The Sloppy Joes are an adaptation of a recipe found in Soy! Soy! Soy! by Jeanette Parsons Egan, and are delicious. My oldest son, who has forsworn tofu and tempeh “until I turn 18”, actually had two helpings! Though I have fond memories of eating tator tots with traditional Sloppy Joes as a child, we’re currently fans of Utz reduced-fat potato chips.

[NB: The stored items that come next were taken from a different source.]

/-- R319, R351: an exchange's transform is presented to the scheduler: into staging for a WRITE, out of it for a READ. -/
def State.presentTransform (s : State) (x : Nat) : State :=
  let e := s.entry x
  let w := s.exch x
  let wr := rqOp w.record == opWrite
  let stage := s.stageMap w
  let inMap := if wr then w.dl else stage
  let outMap := if wr then stage else w.dl
  let srcLen := if wr then w.len else rqBlocks w.record * 2 ^ w.shift
  let d := s.exchDesc w srcLen (listTotal outMap)
  let p := { Prog.start (dn d 12 4) (dn d 48 8) with dir := dn d 1 1 }
  let j : Job := { src := .exch x, inst := some e.inst, gen := e.gen, desc := 0, d, key := [], inMap, outMap, first := p,
                   prog := p, rest := [], after := p }
  { s.draw.draw with trs := { s.trs with ready := s.trs.ready ++ [j] } }

/-- R340, R345: a path is chosen for an entry: STARTED, and ON_PATH where no transform comes first.  A staged XCH_TIMEOUT acts for the
attempts that start from then on (R365). -/
def State.startAttempt (s : State) (x k tried : Nat) (cids : List Nat) : State :=
  let s1 := (s.takeStaged .XCH_TIMEOUT 0 0).modEntry x (fun e => { e with
    state := stStarted, path := k, tried, attempt := (e.attempt + 1) % 64, progress := 0 })
  let p := s1.pathDesc (rqTarget (s1.exch x).record) k
  let cid := (allocCids cids (s1.cidsOn x p) 1).headD 0
  let s2 := (s1.modEntry x (fun e => { e with cid })).modExch x (fun w => { w with
    redrive := false, tstat := none, desc := p, moved := 0, timeout := s1.fget F.XCH_TIMEOUT_TIMEOUT 0 0 })
  let w := s2.exch x
  if rqTransforms w.record && rqOp w.record == opWrite && w.outLen == 0 then s2.presentTransform x else s2.submit x cids

/-- R348: whether the entry's own attempt is still running. -/
def State.attemptRuns (s : State) (x : Nat) : Bool := (s.current x).isSome

/-- R366: a sequencer pair that carries exchanges. -/
def State.seqRuns (s : State) (p : Nat) : Bool :=
  decide (p < 8) && s.fbit F.SEQ_CTL_ENABLE p 0 && s.fget F.SEQ_STATUS_STATE p 0 != 4 && s.domPowered (104 + p / 2)
    && !s.flt.resets.any (fun r => r.1 == 0x31 + p || r.1 == 0x30)

/-- R357, R441: no command is submitted. -/
def State.submitsNone (s : State) : Bool := s.pwr.t0.isSome || s.flt.fatal

/-- The pair that carries an exchange runs. -/
def State.ownerRuns (s : State) (x : Nat) : Bool := s.seqRuns (s.entry x).owner

/-- R347, R356, R370: what an exchange does once its attempt has ended without a completion of its own; with no pair to carry
it, it waits for its adoption. -/
def State.afterAttempt (s : State) (x : Nat) : State :=
  let e := s.entry x
  if e.state < stPosted ∨ stStatus ≤ e.state ∨ s.attemptRuns x ∨ !s.ownerRuns x then s
  else if e.abort then s.toStatus x xAborted 0
  else if (s.exch x).poison then s.toStatus x xPoison 0
  else s

/-- R345, R348, R350: PATH_CHOICE. -/
def State.pathChoice (s : State) (x : Nat) (cids : List Nat) : State :=
  let e := s.entry x
  let w := s.exch x
  let rd := rqOp w.record == opRead
  let again := w.redrive && (e.state == stOnPath || e.state == stData) && (rd || !s.attemptRuns x)
  if s.submitsNone || !s.ownerRuns x then s
  else if e.state ≠ stPosted ∧ !again ∧ !(w.redrive && e.state == stStarted) then s
  else if e.abort then s.toStatus x xAborted 0
  else if w.poison then s.toStatus x xPoison 0
  else if again && decide (s.fget F.XCH_CTL_MAX_RETRY 0 0 < e.retries + 1) then s.toStatus x xExhausted 0
  else match s.pathsReady e.inst (rqTarget w.record) with
  | (s, false) => s
  | (s, true) => match s.choosePath x with
    | none => s.toStatus x xExhausted 0
    | some (k, tried) =>
      if !s.cidsFree x { w with desc := s.pathDesc (rqTarget w.record) k } then s
      else
      let s1 := if again then (s.modEntry x (fun e => { e with retries := e.retries + 1 })).fcount F.SEQ_COUNT_REDRIVES e.owner 0 1
        else s
      s1.startAttempt x k tried cids

/-- R337, R361: an entry that can be read from neither copy is in doubt: an exchange that has no SEQ yet ends IN_DOUBT, a decided
completion stands (R336), and an idle entry is written afresh (DESIGN CHOICE, log entry 135). -/
def State.inDoubt (s : State) (x : Nat) : State :=
  let e := s.entry x
  if e.state = stIdle then { s with xch := { s.xch with entries := mapErase s.xch.entries x } }
  else if e.state < stStatus then s.toStatus x xInDoubt 0
  else s

/-- R337: an entry that cannot be read is in doubt. -/
def State.entryLost (s : State) (x : Nat) : State := (s.inDoubt x).logFault (s.fault 0x30 0 0x501 2 3 x)

/-- R337: one copy is rewritten from the other; with both failed, or the only one in service (R355), the entry is in doubt. -/
def State.copyCheck (s : State) (x : Nat) : CopyCheck → State
  | .fine => s
  | .one => if s.fbit F.XCH_STATUS_SINGLE 0 0 then s.entryLost x else s.logFault (s.fault 0x30 0 0x500 0 3 x)
  | .both => s.entryLost x

/-- R337: what CHECK finds of the entries that a command reads (DEDUCED for the writes without it, log entry 178). -/
def State.copyChecks (s : State) (reads : Nat → Bool) (chks : List (Nat × CopyCheck)) : State :=
  (chks.filter (fun c => reads c.1)).foldl (fun s c => s.copyCheck c.1 c.2) s

/-- The entries that a command may read: those that are not IDLE; those of instance `n`; those whose records a completion ring
holds; those with an attempt on a path. -/
def State.isLive (s : State) (x : Nat) : Bool := (s.entry x).state != stIdle
def State.liveOf (s : State) (n x : Nat) : Bool := (s.entry x).state != stIdle && (s.entry x).inst == n
def State.reportedIn (s : State) (ring x : Nat) : Bool :=
  (s.entry x).cq == ring && ((s.entry x).state == stWritten || (s.entry x).state == stReported)

def State.onPath (s : State) (t k x : Nat) : Bool := (s.attemptsOf x).any (fun a => a.target == t && a.path == k)

/-! Taking a request (R327, R333, R358, R377, R380) -/

def State.rqHead (s : State) (r : Nat) : Nat := s.fget F.XCH_RQ_HEAD_HEAD 0 r
def State.rqTail (s : State) (r : Nat) : Nat := s.fget F.XCH_RQ_DOORBELL_TAIL 0 r
def State.rqInst (s : State) (r : Nat) : Nat := s.fget F.XCH_RQ_CTL_INSTANCE 0 r

/-- R365: the registers of the commit groups of rings. -/
def rqGroup (r : Nat) : List (RegName × Nat) := [(.XCH_RQ_BASE, r), (.XCH_RQ_CTL, r)]
def cqGroup (c : Nat) : List (RegName × Nat) := [(.XCH_CQ_BASE, c), (.XCH_CQ_CTL, c)]

/-- R365: ring registers committed and staged take force; no request of the ring is being taken between commands. -/
def State.rqSafe (s : State) (r : Nat) : State :=
  let s1 := s.takeStaged .XCH_RQ_CTL 0 r
  s1.commitActs 0x30 (r + 2) (fun s => (s.fset F.XCH_RQ_HEAD_HEAD 0 r 0).fset F.XCH_RQ_DOORBELL_TAIL 0 r 0)

/-- R365: a completion ring's group acts when no slot is reserved and HEAD equals TAIL. -/
def State.cqSafe (s : State) (c : Nat) : State :=
  let s1 := s.takeStaged .XCH_CQ_CTL 0 c
  if s1.cqReserved c == 0 && (s1.cqIssued c).isEmpty && s1.cqHead c == s1.cqTail c then s1.commitActs 0x30 (c + 4098) id else s1

/-- R327, R337, R357, R360: whether requests may be taken at all: not before the save target has been read. -/
def State.xchTakes (s : State) : Bool :=
  !s.xch.seek && s.fbit F.XCH_CTL_ENABLE 0 0 && (s.fbit F.XCH_STATUS_COPY_A_OK 0 0 || s.fbit F.XCH_STATUS_COPY_B_OK 0 0)
    && !s.fbit F.XCH_STATUS_IMAGE 0 0 && s.pwr.t0.isNone && !s.flt.fatal

/-- R326, R307: an entry skipped. -/
def State.skipRequest (s : State) (r : Nat) (m : FaultMsg) : State :=
  (s.fset F.XCH_RQ_HEAD_HEAD 0 r (s.rqHead r + 1)).logFault m

/-- The request record at the head of a ring. -/
inductive RqHead where
  | none
  | wait
  | record (addr : Nat) (r : Option (List Byte))
  deriving DecidableEq, Repr

def State.rqHeadOf (p r : Nat) : Nat → State → State × RqHead
  | 0, s => (s, .none)
  | n + 1, s =>
    if s.rqHead r = s.rqTail r then (s, .none)
    else
      let size := 2 ^ s.fget F.XCH_RQ_CTL_SIZE_LOG2 0 r
      let a := s.fget F.XCH_RQ_BASE_BASE 0 r * 2 ^ 12 + 8 * (s.rqHead r % size)
      match s.readyRead (.eng (s.fget F.XCH_RQ_CTL_INSTANCE 0 r)) (linesOf a 8) with
      | (s1, .wait) => (s1, .wait)
      | (s1, .poison line) => State.rqHeadOf p r n (s1.skipRequest r (s1.fault (0x31 + p) 0 0x206 2 1 line))
      | (s1, .ok) =>
        let v := s1.natAt a 8
        if v % 64 ≠ 0 ∨ 2 ^ 52 ≤ v then State.rqHeadOf p r n (s1.skipRequest r (s1.fault (0x31 + p) 0 0x007 1 0 0))
        else match s1.readyRead (.eng (s.fget F.XCH_RQ_CTL_INSTANCE 0 r)) (linesOf v 128) with
          | (s2, .wait) => (s2, .wait)
          | (s2, .poison _) => (s2, .record v none)
          | (s2, .ok) => (s2, .record v (some (s2.bytesAt v 128)))

/-- R327, R335: the completion ring of an entry's record. -/
def State.cqFor (s : State) (ring : Nat) (r : Option (List Byte)) : Nat :=
  match r with
  | some b => if dn b 20 2 < 4096 && s.cqOwned (rqCq b) (s.rqInst ring) then rqCq b else s.fget F.XCH_RQ_CTL_CQ 0 ring
  | none => s.fget F.XCH_RQ_CTL_CQ 0 ring

/-- What taking the head of a ring would do. -/
inductive Take where
  | none
  | refuse (addr : Nat) (r : Option (List Byte)) (cq code : Nat)
  | accept (addr : Nat) (r : List Byte) (cq : Nat) (w : Exch) (stage : Nat)
  deriving DecidableEq, Repr

/-- R327, R333, R358, R378: the head of a ring, if it can be taken now. -/
def State.takeable (s : State) (p ring : Nat) (offered : List Nat) : State × Take :=
  match State.rqHeadOf p ring 65536 s with
  | (s1, .none) => (s1, .none)
  | (s1, .wait) => (s1, .none)
  | (s1, .record a r) =>
    let c := s1.cqFor ring r
    if !s1.cqFree c then (s1, .none)
    else match r with
      | none => (s1, .refuse a none c xBadReq)
      | some b => match s1.checkRecord b (s1.rqInst ring) with
        | (s2, .wait) => (s2, .none)
        | (s2, .refuse code) => (s2, .refuse a r c code)
        | (s2, .accept w n) =>
          if !(s2.bytesOk (s2.rqInst ring) && s2.exchOk (s2.rqInst ring)) then (s2, .none)
          else if s2.fget F.XCH_CTL_SAVE_KIND 0 0 ≠ 0 ∧ s2.fget F.XCH_SAVE_LIMIT_LIMIT 0 0 ≤ s2.activeCount then (s2, .none)
          else if (s2.stageFree offered n).length < n then (s2, .none)
          else (s2, .accept a b c w n)

/-- R380: the rings that pair `p` serves and that hold entries, by instance. -/
def State.ringsOf (s : State) (p : Nat) : List Nat :=
  (s.listedOf .XCH_RQ_DOORBELL).filter (fun r =>
    s.fbit F.XCH_RQ_CTL_ENABLE 0 r && s.fget F.XCH_RQ_CTL_PAIR 0 r == p && s.fget F.XCH_RQ_BASE_BASE 0 r != 0
      && !s.instResetting (s.rqInst r))

def State.canTake (s : State) (p r : Nat) (offered : List Nat) : Bool :=
  match (s.takeable p r offered).2 with
  | .none => false
  | _ => true

def State.seqSched (s : State) (p : Nat) : Sched := mapGet Sched.reset s.xch.scheds p
def State.setSeqSched (s : State) (p : Nat) (c : Sched) : State :=
  { s with xch := { s.xch with scheds := mapSet s.xch.scheds p c } }

/-- R380, R387: the pair goes on from `c`, by which instances have been visited. -/
def State.seqSchedOn (s : State) (p : Nat) (c : Sched) (ns : List Nat) : State :=
  (s.setSeqSched p c).visitsOver ((s.seqSched p).visit.toList ++ ns)

/-- R380: SEQ_WEIGHT, 0 acting as 1. -/
def State.seqWeight (s : State) (n : Nat) : Nat := max 1 (s.fget F.INST_CTL_SEQ_WEIGHT 0 n)

/-- The next ring in turn after `last` (R380). -/
def nextRing (last : Option Nat) (rs : List Nat) : Option Nat :=
  match last with
  | none => rs.head?
  | some k => match rs.find? (fun r => decide (k < r)) with
    | some r => some r
    | none => rs.head?

/-- R377: the charge of an accepted exchange. -/
def State.chargeRequest (s : State) (n len : Nat) : State := (s.chargeBytes n ((len + 1023) / 1024)).chargeExch n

Tempeh Sloppy Joes – serves 4 – 6
- 1 TBS olive oil
- 1 large onion, chopped
- 1 green pepper, chopped
- 2 large garlic cloves, chopped
- 1 1/2 cups finely chopped celery
- 2 tsp dry mustard
- 2 tsp dried thyme
- 1 lb. soy tempeh, crumbled
- 15 oz. can tomato sauce
- 1 cup ketchup
- 1/4 cup packed brown sugar
- couple dashes of hot sauce
- Whole wheat hamburger buns
Heat oil in a large skillet over medium heat.
Saute onions, green pepper, garlic and celery until tender, about 8 – 10 minutes.
Stir in the dry mustard and thyme, cooking for 1 minute.
Add tempeh through hot sauce, lower heat to medium-low, and cook, stirring occasionally, for 15 – 20 minutes.
If it’s too thick for your liking, add a little water. Serve on hamburger buns.
Creamy Cole Slaw – adapted from Bobby Flay by way of Foodnetwork.com
- 10 oz. package of finely shredded green cabbage
- 1 large carrot, finely shredded
- scant 2/3 cup reduced-fat mayonnaise
- 1 TBS sour cream or non-fat plain Greek yogurt
- 1 TBS grated onion
- 1 TBS sugar
- 1 TBS white vinegar
- 1 1/2 tsp dry mustard
- 1 tsp celery salt
- salt and freshly ground black pepper to taste
Whisk together mayonnaise through pepper.
Toss with cabbage and carrot in a large bowl until well-combined.